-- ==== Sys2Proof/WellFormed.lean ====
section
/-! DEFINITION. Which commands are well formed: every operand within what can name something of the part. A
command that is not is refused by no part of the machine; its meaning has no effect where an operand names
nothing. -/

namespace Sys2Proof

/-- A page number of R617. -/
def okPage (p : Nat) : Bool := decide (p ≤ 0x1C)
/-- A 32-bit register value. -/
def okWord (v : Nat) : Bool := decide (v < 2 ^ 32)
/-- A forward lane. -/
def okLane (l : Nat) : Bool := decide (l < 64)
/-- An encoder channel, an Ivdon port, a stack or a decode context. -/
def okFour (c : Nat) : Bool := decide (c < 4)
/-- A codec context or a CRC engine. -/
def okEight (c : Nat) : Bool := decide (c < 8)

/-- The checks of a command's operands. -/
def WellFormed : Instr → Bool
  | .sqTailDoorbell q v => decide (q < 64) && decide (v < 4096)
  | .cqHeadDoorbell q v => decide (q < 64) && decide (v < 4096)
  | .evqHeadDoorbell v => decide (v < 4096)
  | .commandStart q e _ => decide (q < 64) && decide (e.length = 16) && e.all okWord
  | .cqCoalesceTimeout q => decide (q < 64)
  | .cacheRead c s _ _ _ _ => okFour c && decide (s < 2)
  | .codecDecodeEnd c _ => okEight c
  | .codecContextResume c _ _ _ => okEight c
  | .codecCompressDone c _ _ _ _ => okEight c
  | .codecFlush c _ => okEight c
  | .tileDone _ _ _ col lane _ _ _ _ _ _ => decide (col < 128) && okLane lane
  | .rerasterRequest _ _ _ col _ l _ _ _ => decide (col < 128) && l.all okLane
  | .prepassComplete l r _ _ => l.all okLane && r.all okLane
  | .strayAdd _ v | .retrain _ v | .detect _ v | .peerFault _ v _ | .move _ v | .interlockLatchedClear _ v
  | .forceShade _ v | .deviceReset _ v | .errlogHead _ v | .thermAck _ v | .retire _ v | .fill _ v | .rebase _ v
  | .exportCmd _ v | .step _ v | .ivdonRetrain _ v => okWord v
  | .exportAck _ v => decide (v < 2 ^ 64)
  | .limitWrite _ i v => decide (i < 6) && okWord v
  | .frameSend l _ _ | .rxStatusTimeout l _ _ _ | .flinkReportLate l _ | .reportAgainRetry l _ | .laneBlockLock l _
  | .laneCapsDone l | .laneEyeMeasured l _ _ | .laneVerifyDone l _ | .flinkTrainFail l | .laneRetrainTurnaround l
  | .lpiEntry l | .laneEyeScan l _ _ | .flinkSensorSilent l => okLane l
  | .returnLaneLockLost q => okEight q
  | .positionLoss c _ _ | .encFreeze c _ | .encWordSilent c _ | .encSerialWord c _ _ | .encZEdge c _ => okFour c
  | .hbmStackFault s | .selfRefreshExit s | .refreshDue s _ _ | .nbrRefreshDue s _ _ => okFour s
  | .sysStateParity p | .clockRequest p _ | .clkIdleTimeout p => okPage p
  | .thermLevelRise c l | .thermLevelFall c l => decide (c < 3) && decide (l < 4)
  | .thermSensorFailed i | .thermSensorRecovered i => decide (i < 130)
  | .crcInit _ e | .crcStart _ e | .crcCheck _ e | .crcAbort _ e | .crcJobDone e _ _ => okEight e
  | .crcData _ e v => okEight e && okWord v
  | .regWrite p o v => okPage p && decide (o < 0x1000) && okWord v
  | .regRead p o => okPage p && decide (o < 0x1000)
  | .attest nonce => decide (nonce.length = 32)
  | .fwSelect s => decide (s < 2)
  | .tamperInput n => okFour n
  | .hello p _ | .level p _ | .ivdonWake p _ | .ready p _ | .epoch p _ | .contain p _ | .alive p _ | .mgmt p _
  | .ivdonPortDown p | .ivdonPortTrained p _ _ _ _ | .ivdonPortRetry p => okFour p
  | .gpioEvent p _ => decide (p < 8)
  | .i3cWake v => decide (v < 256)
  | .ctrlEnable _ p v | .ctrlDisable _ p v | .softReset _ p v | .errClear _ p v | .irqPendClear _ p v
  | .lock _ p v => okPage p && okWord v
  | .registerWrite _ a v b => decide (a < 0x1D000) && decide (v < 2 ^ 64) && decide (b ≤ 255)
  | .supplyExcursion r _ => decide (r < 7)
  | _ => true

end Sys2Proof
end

++++++++++

PROBLEM TO SOLVE: Produce exactly the lines from the one containing "decide (v < 256)" through the final line of the records above, both included, and no others.

WRITTEN RESPONSE:
  | .i3cWake v => decide (v < 256)
  | .ctrlEnable _ p v | .ctrlDisable _ p v | .softReset _ p v | .errClear _ p v | .irqPendClear _ p v
  | .lock _ p v => okPage p && okWord v
  | .registerWrite _ a v b => decide (a < 0x1D000) && decide (v < 2 ^ 64) && decide (b ≤ 255)
  | .supplyExcursion r _ => decide (r < 7)
  | _ => true

end Sys2Proof
end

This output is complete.